((

theorem Prog.Trace.done_inv {a b : α} {log : List (Atom × Reply)} (h : (Prog.done a).Trace log b) : log = [] ∧ a = b := by
  cases h; exact ⟨rfl, rfl⟩

theorem Prog.Trace.op_inv {x : Atom} {k : Reply → Prog α} {log : List (Atom × Reply)} {a : α} (h : (Prog.op x k).Trace log a) :
    ∃ r l, log = (x, r) :: l ∧ (k r).Trace l a := by
  cases h with
  | op h => exact ⟨_, _, rfl, h⟩

/-- An access, then the rest. -/
theorem Prog.Trace.prog_inv {x : Atom} {g : Reply → α} {f : α → Prog β} {log : List (Atom × Reply)} {b : β}
    (h : ((Atom.prog x g).bind f).Trace log b) : ∃ r l, log = (x, r) :: l ∧ (f (g r)).Trace l b := h.op_inv

theorem Prog.Trace.not_fault {e : Fault} {log : List (Atom × Reply)} {a : α} (h : (Prog.fault e).Trace log a) : False := by
  cases h

theorem Prog.Trace.not_refused {e : Refusal} {log : List (Atom × Reply)} {a : α} (h : (Prog.refused e).Trace log a) : False := by
  cases h

/-- A sequence that ends has passed through the end of its first part. -/
theorem Prog.Trace.bind_inv {p : Prog α} {f : α → Prog β} {log : List (Atom × Reply)} {b : β} (h : (p.bind f).Trace log b) :
    ∃ l m a, log = l ++ m ∧ p.Trace l a ∧ (f a).Trace m b := by
  induction p generalizing log with
  | done a => exact ⟨[], log, a, rfl, .done a, h⟩
  | fault e => exact h.not_fault.elim
  | refused e => exact h.not_refused.elim
  | op x k ih =>
    obtain ⟨r, l, rfl, h0⟩ := Prog.Trace.op_inv h
    obtain ⟨l1, m, a, rfl, h1, h2⟩ := ih r h0
    exact ⟨_, m, a, rfl, .op h1, h2⟩

/-- What every path meets, the accesses of a trace and its result meet. -/
theorem Prog.Trace.sat {p : Prog α} {log : List (Atom × Reply)} {a : α} (h : p.Trace log a) (hs : p.Sat G Q F E R)
    (hl : ∀ c ∈ log, G c.1 c.2) : (∀ c ∈ log, Q c.1) ∧ R a := by
  induction h with
  | done a => exact ⟨by simp, hs⟩
  | @op x k r log a _ ih =>
    have := ih (hs.2 r (hl (x, r) (by simp))) fun c hc => hl c (by simp [hc])
    exact ⟨by simpa using ⟨hs.1, fun x r hm => this.1 (x, r) hm⟩, this.2⟩

/-! ### Logs -/

/-- The events of a log. -/
def eventsOf (log : List (Atom × Reply)) : List Event :=
  log.filterMap fun c => match c.1 with
    | .emit e => some e
    | _ => none

/-- An access, with its reply, that stores to RAM offset o. -/
def Stores (o : Nat) (c : Atom × Reply) : Prop :=
  match c.1 with
  | .writeByte o' _ => o = o'
  | .cas o' n _ _ => c.2.toBool = true ∧ o' ≤ o ∧ o < o' + n
  | _ => False

@[simp] theorem eventsOf_nil : eventsOf [] = [] := rfl
@[simp] theorem eventsOf_append (l m : List (Atom × Reply)) : eventsOf (l ++ m) = eventsOf l ++ eventsOf m := by
  simp [eventsOf]

/-- The accesses of a log emit `es`, store only what an event of `es` tells of, and fill only slots of K. -/
structure Trail (v : View) (log : List (Atom × Reply)) (es : List Event) (K : Nat → Prop) : Prop where
  events : eventsOf log = es
  fills  : ∀ op vpn bias r, (Atom.fill op vpn bias, r) ∈ log → K (slotIndex v.params vpn)
  stores : ∀ o, ∀ c ∈ log, Stores o c → ∃ e ∈ es, storesTo v.ram o e

theorem Trail.nil (v : View) (K : Nat → Prop) : Trail v [] [] K := ⟨rfl, by simp, by simp⟩

theorem Trail.append {v : View} {l m : List (Atom × Reply)} {es fs : List Event} {K : Nat → Prop} (a : Trail v l es K)
    (b : Trail v m fs K) : Trail v (l ++ m) (es ++ fs) K where
  events := by rw [eventsOf_append, a.events, b.events]
  fills op vpn bias r h := (List.mem_append.1 h).elim (a.fills op vpn bias r) (b.fills op vpn bias r)
  stores o c hc hs := by
    rcases List.mem_append.1 hc with hc | hc
    · obtain ⟨e, he, h⟩ := a.stores o c hc hs; exact ⟨e, by simp [he], h⟩
    · obtain ⟨e, he, h⟩ := b.stores o c hc hs; exact ⟨e, by simp [he], h⟩

theorem Trail.mono {v : View} {l : List (Atom × Reply)} {es : List Event} {K L : Nat → Prop} (a : Trail v l es K)
    (h : ∀ i, K i → L i) : Trail v l es L := { a with fills := fun op vpn bias r hm => h _ (a.fills op vpn bias r hm) }

theorem Trail.emit (v : View) (e : Event) (r : Reply) (K : Nat → Prop) : Trail v [(.emit e, r)] [e] K where
  events := rfl
  fills op vpn bias r' h := by simp at h
  stores o c hc hs := by
    simp only [List.mem_singleton] at hc
    subst hc
    exact hs.elim

theorem Trail.fill (v : View) (op : Op) (vpn bias : Word) (r : Reply) :
    Trail v [(.fill op vpn bias, r)] [] (· = slotIndex v.params vpn) where
  events := rfl
  fills op' vpn' bias' r' h := by simp only [List.mem_singleton, Prod.mk.injEq, Atom.fill.injEq] at h; rw [h.1.2.1]
  stores o c hc hs := by
    simp only [List.mem_singleton] at hc
    subst hc
    exact hs.elim

/-- An access that neither emits, stores nor fills. -/
def Atom.plain : Atom → Bool
  | .lookup _ _ | .readByte _ | .readWord _ _ | .pteOrder | .device _ => true
  | .fill _ _ _ | .emit _ | .writeByte _ _ | .cas _ _ _ _ => false

theorem Trail.plain (v : View) {x : Atom} (h : x.plain = true) (r : Reply) (K : Nat → Prop) : Trail v [(x, r)] [] K where
  events := by cases x <;> first | rfl | cases h
  fills op vpn bias r' hm := by
    simp only [List.mem_singleton, Prod.mk.injEq] at hm
    rw [← hm.1] at h; cases h
  stores o c hc hs := by
    simp only [List.mem_singleton] at hc
    subst hc
    cases x <;> first | exact hs.elim | cases h

/-- A plain access, then the rest. -/
theorem Trail.cons {v : View} {x : Atom} (h : x.plain = true) (r : Reply) {l : List (Atom × Reply)} {es : List Event}
    {K : Nat → Prop} (a : Trail v l es K) : Trail v ((x, r) :: l) es K := (Trail.plain v h r K).append a

/-! ### The accesses -/

theorem emit_trace {e : Event} {log : List (Atom × Reply)} {x : Unit} (h : (emit e).Trace log x) : ∃ r, log = [(.emit e, r)] := by
  obtain ⟨r, l, rfl, h0⟩ := Prog.Trace.op_inv h
  obtain ⟨rfl, -⟩ := h0.done_inv
  exact ⟨r, rfl⟩

theorem inSpan_physOf (r : Ram) (o : Word) (n j : Nat) : inSpan r (r.physOf o) n j ↔ o.toNat ≤ j ∧ j < o.toNat + n := by
  simp [inSpan, Ram.physOf]

theorem readBytes_trace {v : View} {o n : Nat} {log : List (Atom × Reply)} {bs : List Byte} {K : Nat → Prop}
    (h : (readBytes o n).Trace log bs) : Trail v log [] K ∧ bs.length = n := by
  induction n generalizing o log bs with
  | zero => obtain ⟨rfl, rfl⟩ := h.done_inv; exact ⟨.nil _ _, rfl⟩
  | succ n ih =>
    obtain ⟨r, l, rfl, h0⟩ := Prog.Trace.prog_inv h
    obtain ⟨l, m, cs, rfl, h1, h2⟩ := Prog.Trace.bind_inv h0
    obtain ⟨rfl, rfl⟩ := h2.done_inv
    obtain ⟨t, hl⟩ := ih h1
    exact ⟨.cons rfl r (by simpa using t), by simp [hl]⟩

theorem writeBytes_trace {o : Nat} {bs : List Byte} {log : List (Atom × Reply)} {x : Unit} (h : (writeBytes o bs).Trace log x) :
    eventsOf log = [] ∧ (∀ op vpn bias r, (Atom.fill op vpn bias, r) ∉ log) ∧
      ∀ j, ∀ c ∈ log, Stores j c → o ≤ j ∧ j < o + bs.length := by
  induction bs generalizing o log with
  | nil => obtain ⟨rfl, -⟩ := h.done_inv; simp
  | cons b bs ih =>
    obtain ⟨r, l, rfl, h0⟩ := Prog.Trace.op_inv h
    obtain ⟨h1, h2, h3⟩ := ih h0
    refine ⟨h1, by simpa using h2, fun j c hc hs => ?_⟩
    rcases List.mem_cons.1 hc with rfl | hc
    · have : j = o := hs
      simp; omega
    · have := h3 j c hc hs
      simp only [List.length_cons]; omega

/-- `ramRead`: its bytes are n, and it emits one RamRead. -/
theorem ramRead_trace {v : View} {o : Word} {n : Nat} {log : List (Atom × Reply)} {bs : List Byte} {K : Nat → Prop}
    (h : (ramRead v o n).Trace log bs) :
    Trail v log [.ramRead v.hart (v.ram.physOf o) n] K ∧ bs.length = n ∧ v.ram.holds o.toNat n = true := by
  unfold ramRead at h
  split at h
  · next hr =>
    obtain ⟨l, m, cs, rfl, h1, h2⟩ := Prog.Trace.bind_inv h
    obtain ⟨l2, m2, x, rfl, h3, h4⟩ := Prog.Trace.bind_inv h2
    obtain ⟨rfl, rfl⟩ := h4.done_inv
    obtain ⟨r, rfl⟩ := emit_trace h3
    obtain ⟨t, hl⟩ := readBytes_trace (v := v) (K := K) h1
    exact ⟨by simpa using t.append (.emit v _ r K), hl, hr⟩
  · exact h.not_fault.elim

/-- `ramWrite`: it emits one RamWrite that tells of its bytes. -/
theorem ramWrite_trace {v : View} {o : Word} {bs : List Byte} {log : List (Atom × Reply)} {x : Unit} {K : Nat → Prop}
    (h : (ramWrite v o bs).Trace log x) :
    Trail v log [.ramWrite v.hart (v.ram.physOf o) bs.length bs] K ∧ v.ram.holds o.toNat bs.length = true := by
  unfold ramWrite at h
  split at h
  · next hr =>
    obtain ⟨l, m, y, rfl, h1, h2⟩ := Prog.Trace.bind_inv h
    obtain ⟨r, rfl⟩ := emit_trace h2
    obtain ⟨e1, e2, e3⟩ := writeBytes_trace h1
    refine ⟨⟨by rw [eventsOf_append, e1]; rfl, ?_, ?_⟩, hr⟩
    · intro op vpn bias r' hm
      rcases List.mem_append.1 hm with hm | hm
      · exact (e2 op vpn bias r' hm).elim
      · simp at hm
    · intro j c hc hs
      rcases List.mem_append.1 hc with hc | hc
      · exact ⟨_, List.mem_singleton.2 rfl, (inSpan_physOf _ _ _ _).2 (e3 j c hc hs)⟩
      · simp only [List.mem_singleton] at hc; subst hc; exact hs.elim
  · exact h.not_fault.elim

theorem readEach_trace {v : View} {o : Nat} {is : List Nat} {log : List (Atom × Reply)} {bs : List (Nat × Byte)}
    {K : Nat → Prop} (h : (readEach o is).Trace log bs) : Trail v log [] K := by
  induction is generalizing log bs with
  | nil => obtain ⟨rfl, -⟩ := h.done_inv; exact .nil _ _
  | cons i is ih =>
    obtain ⟨r, l, rfl, h0⟩ := Prog.Trace.prog_inv h
    obtain ⟨l, m, cs, rfl, h1, h2⟩ := Prog.Trace.bind_inv h0
    obtain ⟨rfl, -⟩ := h2.done_inv
    exact .cons rfl r (by simpa using ih h1)

theorem readTorn_trace {v : View} {o n : Nat} {log : List (Atom × Reply)} {pte : Word} {K : Nat → Prop}
    (h : (readTorn o n).Trace log pte) : Trail v log [] K := by
  obtain ⟨r, l, rfl, h0⟩ := Prog.Trace.prog_inv h
  obtain ⟨l, m, bs, rfl, h1, h2⟩ := Prog.Trace.bind_inv h0
  obtain ⟨rfl, -⟩ := h2.done_inv
  exact .cons rfl r (by simpa using readEach_trace h1)

/-- The PTE load emits one RamRead. -/
theorem loadPte_trace {v : View} {o : Word} {n : Nat} {log : List (Atom × Reply)} {pte : Word} {K : Nat → Prop}
    (h : (loadPte v o n).Trace log pte) :
    Trail v log [.ramRead v.hart (v.ram.physOf o) n] K ∧ v.ram.holds o.toNat n = true := by
  unfold loadPte at h
  split at h
  · next hr =>
    obtain ⟨l, m, w, rfl, h1, h2⟩ := Prog.Trace.bind_inv h
    obtain ⟨l2, m2, x, rfl, h3, h4⟩ := Prog.Trace.bind_inv h2
    obtain ⟨rfl, rfl⟩ := h4.done_inv
    obtain ⟨r, rfl⟩ := emit_trace h3
    have t : Trail v l [] K := by
      split at h1
      · obtain ⟨r', l', rfl, h5⟩ := Prog.Trace.op_inv h1
        obtain ⟨rfl, -⟩ := h5.done_inv
        exact .plain v rfl r' K
      · exact readTorn_trace h1
    exact ⟨by simpa using t.append (.emit v _ r K), hr⟩
  · exact h.not_fault.elim

/-- The CAS emits one RamCas with its result; it tells of the bytes the CAS wrote, when it wrote. -/
theorem casPte_trace {v : View} {o : Word} {n : Nat} {expected desired : Word} {log : List (Atom × Reply)} {ok : Bool}
    {K : Nat → Prop} (h : (casPte v o n expected desired).Trace log ok) :
    Trail v log [.ramCas v.hart (v.ram.physOf o) n expected desired ok] K ∧ v.ram.holds o.toNat n = true := by
  unfold casPte at h
  split at h
  · next hr =>
    obtain ⟨r, l, rfl, h0⟩ := Prog.Trace.prog_inv h
    obtain ⟨l, m, x, rfl, h1, h2⟩ := Prog.Trace.bind_inv h0
    obtain ⟨rfl, rfl⟩ := h2.done_inv
    obtain ⟨r', rfl⟩ := emit_trace h1
    refine ⟨⟨rfl, by simp, fun j c hc hs => ?_⟩, hr⟩
    simp only [List.append_nil, List.mem_cons, List.not_mem_nil, or_false] at hc
    rcases hc with rfl | rfl
    · exact ⟨_, List.mem_singleton.2 rfl, hs.1, (inSpan_physOf _ _ _ _).2 hs.2⟩
    · exact hs.elim
  · exact h.not_fault.elim

theorem devRead_trace {v : View} {k : Nat} {d : Device} {off : Word} {n : Nat} {log : List (Atom × Reply)}
    {r : Option (List Byte)} {K : Nat → Prop} (h : (devRead v k d off n).Trace log r) :
    Trail v log [.devRead v.hart k off n] K ∧ ∀ bs, r = some bs → bs.length = n := by
  obtain ⟨a, l, rfl, h0⟩ := Prog.Trace.prog_inv h
  obtain ⟨l, m, x, rfl, h1, h2⟩ := Prog.Trace.bind_inv h0
  obtain ⟨rfl, rfl⟩ := h2.done_inv
  obtain ⟨r', rfl⟩ := emit_trace h1
  refine ⟨.cons rfl a (.emit v _ r' K), fun bs hb => ?_⟩
  split at hb
  · injection hb with hb; subst hb; simp
  · cases hb

theorem devWrite_trace {v : View} {k : Nat} {d : Device} {off : Word} {bs : List Byte} {log : List (Atom × Reply)}
    {r : Option (List Byte)} {K : Nat → Prop} (h : (devWrite v k d off bs).Trace log r) :
    Trail v log [.devWrite v.hart k off bs.length bs] K ∧ ∀ data, r = some data → data = [] := by
  obtain ⟨a, l, rfl, h0⟩ := Prog.Trace.prog_inv h
  obtain ⟨l, m, x, rfl, h1, h2⟩ := Prog.Trace.bind_inv h0
  obtain ⟨rfl, rfl⟩ := h2.done_inv
  obtain ⟨r', rfl⟩ := emit_trace h1
  refine ⟨.cons rfl a (.emit v _ r' K), fun data hb => ?_⟩
  split at hb
  · injection hb with hb; exact hb.symm
  · cases hb

/-! ### Accesses that respect RAM's region, the devices and the slots -/

/-- A RAM event lies in the region, whole; a trap has a cause of the table (60_exceptions.md R301). -/
def EventOk (r : Ram) : Event → Prop
  | .ramRead _ p n | .ramWrite _ p n _ | .ramCas _ p n _ _ _ => r.present = true ∧ (p - r.begin).toNat + n ≤ r.size.toNat
  | .trap _ c _ => ∃ k op, c = trapCause k op
  | .jitInvalidate _ _ _ _ | .devRead _ _ _ _ | .devWrite _ _ _ _ _ => True

theorem EventOk.congr {r r' : Ram} (hp : r'.present = r.present) (hb : r'.begin = r.begin) (hs : r'.size = r.size) (e : Event) :
    EventOk r' e ↔ EventOk r e := by
  cases e <;> simp [EventOk, hp, hb, hs]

))

## TASK DESCRIPTION
From the records above, pull out each line that has "params".

## OUTPUT
  fills  : ∀ op vpn bias r, (Atom.fill op vpn bias, r) ∈ log → K (slotIndex v.params vpn)
    Trail v [(.fill op vpn bias, r)] [] (· = slotIndex v.params vpn) where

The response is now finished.